DIRECTIONS
Some lines of these records may hold the word "LongFrameDestroysTheStatusSlot"; state how many, using only the number.

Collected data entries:
/-! ### Replies and whole transactions -/

/-- A step hands over at most one reply, only a dispatch does, and it is of format Y8, Y24 or Y264
(41_dispatch.md R97; 30_encoding.md R67). -/
def Obligations.AtMostOneReplyPerStep : Prop :=
  ∀ s t : State, step s = .next t →
    t.txLog = s.txLog ∨
    s.phase = .dispatch ∧ ∃ r, Reply.formatOk r = true ∧ t.txLog = s.txLog ++ [r]

/-- Along every run replies are only appended, and each answers a frame of its own: the block never
replies to a frame it did not receive (41_dispatch.md R97). -/
def Obligations.RepliesNeverOutnumberFrames : Prop :=
  ∀ (k : Nat) (s t : State), runSteps k s = .next t →
    s.txLog <+: t.txLog ∧ t.txLog.length + t.openFrames ≤ s.txLog.length + s.openFrames

/-- A reply leaves as eight bits a byte, most significant first (20_memory.md R51, R56). -/
def Obligations.RepliesLeaveMostSignificantBitFirst : Prop :=
  ∀ r : Reply, (Reply.wireBits r).length = 8 * r.length ∧
    ∀ j i, ∀ _ : j < r.length, i < 8 → (Reply.wireBits r).getD (8 * j + i) false = r[j].getMsbD i

/-- One delivered GBWRITE 80 brings every byte of the buffer to 0x00, whatever it held, and is answered
with its payload's checksum (70_reset_and_hazards.md R174; 44_gbwrite.md R130, R131). That the reply is the
checksum although 0x23 is cleared rests on the latched reply, and its value on the fold step, the spec's own
decisions (92_eei_decisions.md D9, D3; log entry 10). -/
def Obligations.DeliveredInitializationClearsAnyBuffer : Prop :=
  ∀ (s : State) (b2 : Byte) (d : List Byte) (tb : Bool) (fill : Byte) (rest : List Delivery),
    s.cfg.valid = true → s.phase = .wait → d.length = 32 →
    s.rxQueue = ⟨encode s.cfg (.gbwriteInit b2 d tb), fill⟩ :: rest →
    ∃ t, transaction s = .next t ∧ t.phase = .wait ∧ t.rxQueue = rest ∧
      t.txLog = s.txLog ++ [[crcFold s.cfg d]] ∧ ∀ a, a < 128 → t.fb.read a = 0x00

/-- Every delivered GBWRITE of correct length, whatever its sub-opcode, byte 2, trailing bit and draw, is
answered with exactly the checksum of its 32 payload bytes (44_gbwrite.md R130). The latched reply, on
which sub-opcode 0x80's answer rests, and the fold step are the spec's own decisions (92_eei_decisions.md D9,
D3; log entry 10). -/
def Obligations.DeliveredGbWriteAnswersThePayloadChecksum : Prop :=
  ∀ (s : State) (sub b2 : Byte) (d : List Byte) (tb : Bool) (fill : Byte) (rest : List Delivery),
    s.cfg.valid = true → s.phase = .wait → d.length = 32 →
    s.rxQueue = ⟨encodeFrame (s.cfg.opGbWrite :: sub :: b2 :: d) tb, fill⟩ :: rest →
    ∃ t, transaction s = .next t ∧ t.txLog = s.txLog ++ [[crcFold s.cfg d]]

/-- GBWRITE C0 and then GBREAD C0, delivered one after the other: the second reply has 33 bytes, the first
0x02 and the last the checksum of the 32 before it, for every table (95_test_vectors.md W5). The fold step and that
the GBREAD's receive leaves the slot as it is are the spec's own decisions (92_eei_decisions.md D3, D7; log
entries 10 and 6). -/
def Obligations.ConfigurationThenStatusRead : Prop :=
  ∀ (s : State) (b2 b2' : Byte) (d : List Byte) (tb tb' : Bool) (f f' : Byte) (rest : List Delivery),
    s.cfg.valid = true → s.phase = .wait → d.length = 32 →
    s.rxQueue = ⟨encode s.cfg (.gbwriteConfig b2 d tb), f⟩ :: ⟨encode s.cfg (.gbreadC0 b2' tb'), f'⟩ :: rest →
    ∃ t r, runSteps 4 s = .next t ∧ t.txLog = s.txLog ++ [[crcFold s.cfg d], r] ∧ t.rxQueue = rest ∧
      r.length = 33 ∧ r.getD 0 0 = 0x02 ∧ r.getD 32 0 = crcFold s.cfg (r.take 32)

/-- GBWRITE E0 and then GBREAD F0, delivered one after the other: the second reply has 33 bytes, 0x81 at
byte offset 8 and the checksum of the first 32 last, for every table (95_test_vectors.md W6). The fold step and that
the GBREAD's receive leaves the slot as it is are the spec's own decisions (92_eei_decisions.md D3, D7; log
entries 10 and 6). -/
def Obligations.DataSendThenPeripheralRead : Prop :=
  ∀ (s : State) (b2 b2' : Byte) (d : List Byte) (tb tb' : Bool) (f f' : Byte) (rest : List Delivery),
    s.cfg.valid = true → s.phase = .wait → d.length = 32 →
    s.rxQueue = ⟨encode s.cfg (.gbwriteSend b2 d tb), f⟩ :: ⟨encode s.cfg (.gbreadF0 b2' tb'), f'⟩ :: rest →
    ∃ t r, runSteps 4 s = .next t ∧ t.txLog = s.txLog ++ [[crcFold s.cfg d], r] ∧ t.rxQueue = rest ∧
      r.length = 33 ∧ r.getD 8 0 = 0x81 ∧ r.getD 32 0 = crcFold s.cfg (r.take 32)

/-- A frame of more than 384 bits is dropped without a reply, and a GBREAD C0 after it returns the frame's
bits where it reached the status slot, the draw in the rest of a partly filled byte and the old bytes
beyond, unverified (70_reset_and_hazards.md R178, R179). -/
def Obligations.LongFrameDestroysTheStatusSlot : Prop :=
  ∀ (s : State) (long : Delivery) (b2 : Byte) (tb : Bool) (f : Byte) (rest : List Delivery),
    s.cfg.valid = true → s.phase = .wait → 384 < long.bits.length →
    long.bits.length ≤ s.cfg.maxRxBits →
    s.rxQueue = long :: ⟨encode s.cfg (.gbreadC0 b2 tb), f⟩ :: rest →
    ∃ t r, runSteps 4 s = .next t ∧ t.txLog = s.txLog ++ [r] ∧ r.ShowsFrameInSlot 0x30 long s.fb

/-- A frame of more than 648 bits is dropped without a reply, and a GBREAD F0 after it shows it in the
peripheral slot in the same way (70_reset_and_hazards.md R178, R179). -/
def Obligations.LongFrameDestroysThePeripheralSlot : Prop :=
  ∀ (s : State) (long : Delivery) (b2 : Byte) (tb : Bool) (f : Byte) (rest : List Delivery),
    s.cfg.valid = true → s.phase = .wait → 648 < long.bits.length →
    long.bits.length ≤ s.cfg.maxRxBits →
    s.rxQueue = long :: ⟨encode s.cfg (.gbreadF0 b2 tb), f⟩ :: rest →
    ∃ t r, runSteps 4 s = .next t ∧ t.txLog = s.txLog ++ [r] ∧ r.ShowsFrameInSlot 0x51 long s.fb

/-! ### What a reply cannot depend on -/

/-- The draw `RX_FILL` reaches no reply of its own transaction: two transactions that differ only in it log
the same replies, and their buffers agree but for the byte the frame filled partly (20_memory.md R49;
41_dispatch.md R99). That the rest of that byte is a free draw and nothing beyond the frame changes is the
spec's own choice (92_eei_decisions.md D7; log entry 6). -/
def Obligations.DrawReachesNoReplyOfItsTransaction : Prop :=
  ∀ (s : State) (bits : List Bool) (f f' : Byte) (rest : List Delivery), s.cfg.valid = true →
    s.phase = .wait → bits.length ≤ s.cfg.maxRxBits →
    ∃ t t', transaction { s with rxQueue := ⟨bits, f⟩ :: rest } = .next t ∧
      transaction { s with rxQueue := ⟨bits, f'⟩ :: rest } = .next t' ∧ t'.txLog = t.txLog ∧
      ∀ a, a ≠ bits.length / 8 ∨ bits.length % 8 = 0 → t'.fb.read a = t.fb.read a

/-- While no frame is longer than 384 bits, so that none reaches a slot, no draw reaches any reply, its own
transaction's or a later one's: a run over the same frames with other draws logs the same replies, and
their buffers agree from 0x30 on (20_memory.md R49, R50; 41_dispatch.md R99; the draw is the spec's own
choice, 92_eei_decisions.md D7, log entry 6). The draw of a longer frame can reach a later GBREAD, as
`LongFrameDestroysTheStatusSlot` says. -/
def Obligations.DrawsOfShorterFramesReachNoReply : Prop :=
  ∀ (k : Nat) (s t : State) (q : List Delivery), q.map (·.bits) = s.rxQueue.map (·.bits) →
    (∀ d ∈ s.rxQueue, d.bits.length ≤ 384) → runSteps k s = .next t →
    ∃ t', runSteps k { s with rxQueue := q } = .next t' ∧ t'.txLog = t.txLog ∧ t'.phase = t.phase ∧
      ∀ a, 0x30 ≤ a → t'.fb.read a = t.fb.read a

EXPECTED ANSWER
2